The server can determine the final target user identity according to the first user identity determined by the identity recognition model and the second user identity determined by the image recognition model, and the target user identity determined based on the two models has higher accuracy.
Alternatively, when the target bio-information includes the target voice data and the target image data, the server may also determine the business intention of the target voice data in the above-described manner, and determine the target user identity of the target image data only based on the image recognition model.
Step S103, acquiring a target secondary identity corresponding to the target user identity; the target secondary identity is a sub-identity of the primary identity.
Specifically, the server may obtain a target secondary id of the target user identity (e.g. the secondary account "002" in the embodiment corresponding to fig. 2a to fig. 2 d) from the secondary id set corresponding to the at least one template user identity, or recreate the target secondary id, where the target secondary id is a sub-id of the primary id.
And step S104, executing a service instruction corresponding to the service intention based on the target secondary identity.
Specifically, when the service intention is a switching intention of a secondary login object of the client, the server generates a switching instruction corresponding to the switching intention of the secondary login object of the client, wherein the switching instruction is used for indicating the server to switch the current secondary login object of the client; the handover command belongs to a service command.
The server can take the target secondary identity as the current secondary login object of the client according to the switching instruction. Subsequently, the server may issue the switching notification message to the client, so that after receiving the switching notification message, the client may display a prompt message for prompting the user that the current secondary login object is the target secondary identity.

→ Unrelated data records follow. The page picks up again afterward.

-- ==== Sys2Proof/Laws/Fire.lean ====
section
/-! SUPPORT. What the shared operations of firing answer: `need`, `needSome`, `fire`, `port` and the stations, each said once. -/

namespace Sys2Proof.Machine
open Sys2Proof

/-! ### Enabling -/

@[simp] theorem need_true (k : Out) : need true k = k := rfl

theorem need_of {b : Bool} (h : b = true) (k : Out) : need b k = k := by rw [h]; rfl

@[simp] theorem needSome_some {α : Type} (x : α) (k : α → Out) : needSome (some x) k = k x := rfl

/-- `need` answers a next state only where its condition holds. -/
theorem need_next {b : Bool} {k : Out} {t : State} (h : need b k = .next t) : b = true ∧ k = .next t := by
  cases b
  · exact absurd h (by simp [need])
  · exact ⟨rfl, h⟩

/-- `needSome` answers a next state only where there is a value. -/
theorem needSome_next {α : Type} {o : Option α} {k : α → Out} {t : State} (h : needSome o k = .next t) :
    ∃ x, o = some x ∧ k x = .next t := by
  cases o
  · exact absurd h (by simp [needSome])
  · exact ⟨_, rfl, h⟩

theorem next_inj {s t : State} (h : (Host.Outcome.next s : Out) = .next t) : s = t := by cases h; rfl

/-! ### Firing -/

/-- Where a match is complete, no port holds a reserved tag and its predicate holds, the firing is its body (R36, R37, R79). -/
theorem fire_of_fires {s : State} {c : Ctx} {pr : Pred} (h : s.Fires c pr) (body : Ctx → Out) : fire s pr body = body c := by
  obtain ⟨⟨hc, hb, hp⟩, hr⟩ := h
  simp only [fire, hc, needSome_some, hb, hr, hp]
  rfl

/-- An instruction that never faults takes no notice of tags (R214). -/
theorem fireAny_of_fires {s : State} {c : Ctx} {pr : Pred} (h : s.FiresAny c pr) (body : Ctx → Out) :
    fireAny s pr body = body c := by
  obtain ⟨hc, hb, hp⟩ := h
  simp only [fireAny, hc, needSome_some, hb, hp]
  rfl

/-- A token of a reserved tag on any port raises FORMAT_RESERVED, whatever the predicate says (R79). -/
theorem fire_of_reserved {s : State} {c : Ctx} {pr : Pred} (hc : s.fireCtx = some c) (hb : c.inst.bad.contains c.k = false)
    (hr : c.m.reserved = true) (body : Ctx → Out) : fire s pr body = c.raise FC.formatReserved := by
  simp only [fire, hc, needSome_some, hb, hr]
  rfl

/-- A poisoned window word is consumed by the firing (R316). -/
theorem fire_of_bad {s : State} {c : Ctx} {pr : Pred} (hc : s.fireCtx = some c) (hb : c.inst.bad.contains c.k = true)
    (body : Ctx → Out) : fire s pr body = c.badWord := by
  simp only [fire, hc, needSome_some, hb]
  rfl

/-- A predicate that does not hold consumes the tokens and emits nothing (R37). -/
theorem fire_of_not {s : State} {c : Ctx} {pr : Pred} (hc : s.fireCtx = some c) (hb : c.inst.bad.contains c.k = false)
    (hr : c.m.reserved = false) (hp : predHolds pr c.m.p = false) (body : Ctx → Out) : fire s pr body = .next c.s := by
  simp only [fire, hc, needSome_some, hb, hr, hp]
  rfl

/-- What a firing that answers a next state was: its word was poisoned, a tag reserved, its predicate failed, or its body
answered (R37, R79, R316). -/
theorem fire_next {s t : State} {pr : Pred} {body : Ctx → Out} (h : fire s pr body = .next t) :
    ∃ c, s.fireCtx = some c ∧ (c.badWord = .next t ∨ c.raise FC.formatReserved = .next t ∨ t = c.s
      ∨ s.Fires c pr ∧ body c = .next t) := by
  obtain ⟨c, hc, h⟩ := needSome_next h
  refine ⟨c, hc, ?_⟩
  cases hb : c.inst.bad.contains c.k <;> simp only [hb, if_true, Bool.false_eq_true, if_false] at h
  · cases hr : c.m.reserved <;> simp only [hr, if_true, Bool.false_eq_true, if_false] at h
    · cases hp : predHolds pr c.m.p <;> simp only [hp, if_true, Bool.false_eq_true, if_false] at h
      · exact .inr (.inr (.inl (next_inj h).symm))
      · exact .inr (.inr (.inr ⟨⟨⟨hc, hb, hp⟩, hr⟩, h⟩))
    · exact .inr (.inl h)
  · exact .inl h

/-- What a firing that takes no notice of tags was, where it answers a next state. -/
theorem fireAny_next {s t : State} {pr : Pred} {body : Ctx → Out} (h : fireAny s pr body = .next t) :
    ∃ c, s.fireCtx = some c ∧ (c.badWord = .next t ∨ t = c.s ∨ s.FiresAny c pr ∧ body c = .next t) := by
  obtain ⟨c, hc, h⟩ := needSome_next h
  refine ⟨c, hc, ?_⟩
  cases hb : c.inst.bad.contains c.k <;> simp only [hb, if_true, Bool.false_eq_true, if_false] at h
  · cases hp : predHolds pr c.m.p <;> simp only [hp, if_true, Bool.false_eq_true, if_false] at h
    · exact .inr (.inl (next_inj h).symm)
    · exact .inr (.inr ⟨⟨hc, hb, hp⟩, h⟩)
  · exact .inl h

/-- A port that carries a token is its body. -/
theorem port_of_carries {tok : Option Tok} {d : Datum} (h : Carries tok d) (onNull : Out) (body : Datum → Out) :
    port tok onNull body = body d := by
  obtain ⟨rfl, _⟩ := h
  rfl

@[simp] theorem port_null (onNull : Out) (body : Datum → Out) : port (some none) onNull body = onNull := rfl

/-- A match one of whose ports carries a token of a reserved tag (R79). -/
theorem Match.reserved_of {m : Match} {tok : Option Tok} (h : CarriesReserved tok) (hm : tok ∈ [m.a, m.b, m.p]) :
    m.reserved = true := by
  obtain ⟨d, rfl, hd⟩ := h
  exact List.any_eq_true.mpr ⟨_, hm, hd⟩

/-- What a port that answers a next state carried. -/
theorem port_next {tok : Option Tok} {onNull : Out} {body : Datum → Out} {t : State}
    (h : port tok onNull body = .next t) : onNull = .next t ∨ ∃ d, body d = .next t := by
  unfold port at h
  split at h
  · exact .inr ⟨_, h⟩
  · exact .inl h

theorem station0_of_fires {s : State} {c : Ctx} {pr : Pred} (h : s.Fires c pr) (body : Ctx → Out) :
    station0 s pr body = body c := fire_of_fires h body

/-- Format fields that are no reserved codes let the body run (R79). -/
theorem withFmt_of_ok {fs : List Fmt} (h : ∀ f ∈ fs, f.isReserved = false) (c : Ctx) (k : Out) : withFmt c fs k = k := by
  have : fs.any (·.isReserved) = false := by simpa using h
  simp [withFmt, this]

/-- A reserved format field raises FORMAT_RESERVED whatever the operands (R79, R121). -/
theorem withFmt_of_reserved {fs : List Fmt} {f : Fmt} (hf : f ∈ fs) (h : f.isReserved = true) (c : Ctx) (k : Out) :
    withFmt c fs k = c.raise FC.formatReserved := by
  have : fs.any (·.isReserved) = true := List.any_eq_true.mpr ⟨f, hf, h⟩
  simp [withFmt, this]

@[simp] theorem withFmt_nil (c : Ctx) (k : Out) : withFmt c [] k = k := rfl

theorem station1_of_fires {s : State} {c : Ctx} {pr : Pred} {fs : List Fmt} {a : Datum} (h : s.Fires c pr)
    (hf : ∀ f ∈ fs, f.isReserved = false) (ha : Carries c.m.a a) (ts : List Target) (body : Ctx → Datum → Out) :
    station1 s pr fs ts body = body c a := by
  simp [station1, fire_of_fires h, withFmt_of_ok hf, port_of_carries ha]

theorem station2_of_fires {s : State} {c : Ctx} {pr : Pred} {fs : List Fmt} {a b : Datum} (h : s.Fires c pr)
    (hf : ∀ f ∈ fs, f.isReserved = false) (ha : Carries c.m.a a) (hb : Carries c.m.b b) (ts : List Target)
    (body : Ctx → Datum → Datum → Out) : station2 s pr fs ts body = body c a b := by
  simp [station2, fire_of_fires h, withFmt_of_ok hf, port_of_carries ha, port_of_carries hb]

theorem station3_of_fires {s : State} {c : Ctx} {fs : List Fmt} {a b p : Datum} (h : s.Fires c .always)
    (hf : ∀ f ∈ fs, f.isReserved = false) (ha : Carries c.m.a a) (hb : Carries c.m.b b) (hp : Carries c.m.p p)
    (ts : List Target) (body : Ctx → Datum → Datum → Datum → Out) : station3 s fs ts body = body c a b p := by
  simp [station3, fire_of_fires h, withFmt_of_ok hf, port_of_carries ha, port_of_carries hb, port_of_carries hp]

/-- What a format check that answers a next state was. -/
theorem withFmt_next {c : Ctx} {fs : List Fmt} {k : Out} {t : State} (h : withFmt c fs k = .next t) :
    c.raise FC.formatReserved = .next t ∨ k = .next t := by
  unfold withFmt at h
  split at h
  · exact .inl h
  · exact .inr h

/-- A firing that sends a token answers the state with it sent. -/
@[simp] theorem Ctx.out_eq (c : Ctx) (ts : List Target) (tok : Tok) : c.out ts tok = .next (c.sent ts tok) := rfl

@[simp] theorem Ctx.fault_eq (c : Ctx) (f : FaultRec) : c.fault f = .next (c.faulted f) := rfl

@[simp] theorem Ctx.raise_eq (c : Ctx) (code : Nat) : c.raise code = .next (c.faulted (.plain code)) := rfl

/-! ### Fresh numbers (R168, R215) -/

/-- A fresh number is none of those used. -/
theorem freshFrom_not_mem (used : List Nat) (x : Nat) : freshFrom used x ∉ used := by
  unfold freshFrom
  split
  · rename_i i hi
    have := List.find?_some hi
    simpa using this
  · rename_i hnone
    exfalso
    have hall : ∀ i ∈ List.range (used.length + 1), x + i ∈ used := by
      intro i hi
      have := List.find?_eq_none.mp hnone i hi
      simpa using this
    have hsub : (List.range (used.length + 1)).map (x + ·) ⊆ used := by
      intro y hy
      obtain ⟨i, hi, rfl⟩ := List.mem_map.mp hy
      exact hall i hi
    have hnd : ((List.range (used.length + 1)).map (x + ·)).Nodup :=
      List.Nodup.map (fun a b h => by simpa using h) List.nodup_range
    have := (hnd.subperm hsub).length_le
    simp at this

end Sys2Proof.Machine
end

Subsequently, when the secondary login object of the client is the target secondary identity, the server may receive behavior data (the behavior data may include at least one of viewing behavior data, browsing behavior data, searching behavior data, and comment behavior data) reported by the client, where the behavior data is user behavior data of the user collected by the client when the secondary login object of the client is the target secondary identity.
The server can store the target secondary identity and the behavior data reported by the client in a correlation manner. Subsequently, the server can generate recommended service data for the user based on the behavior data so as to achieve the purpose of personalized recommendation.
When the business intention is a business data query intention, the server generates a query instruction corresponding to the business data query intention, wherein the query instruction is used for indicating the server to query the business data; the query command belongs to a service command. For example, query history viewing records, query viewing progress records, query search records, and the like.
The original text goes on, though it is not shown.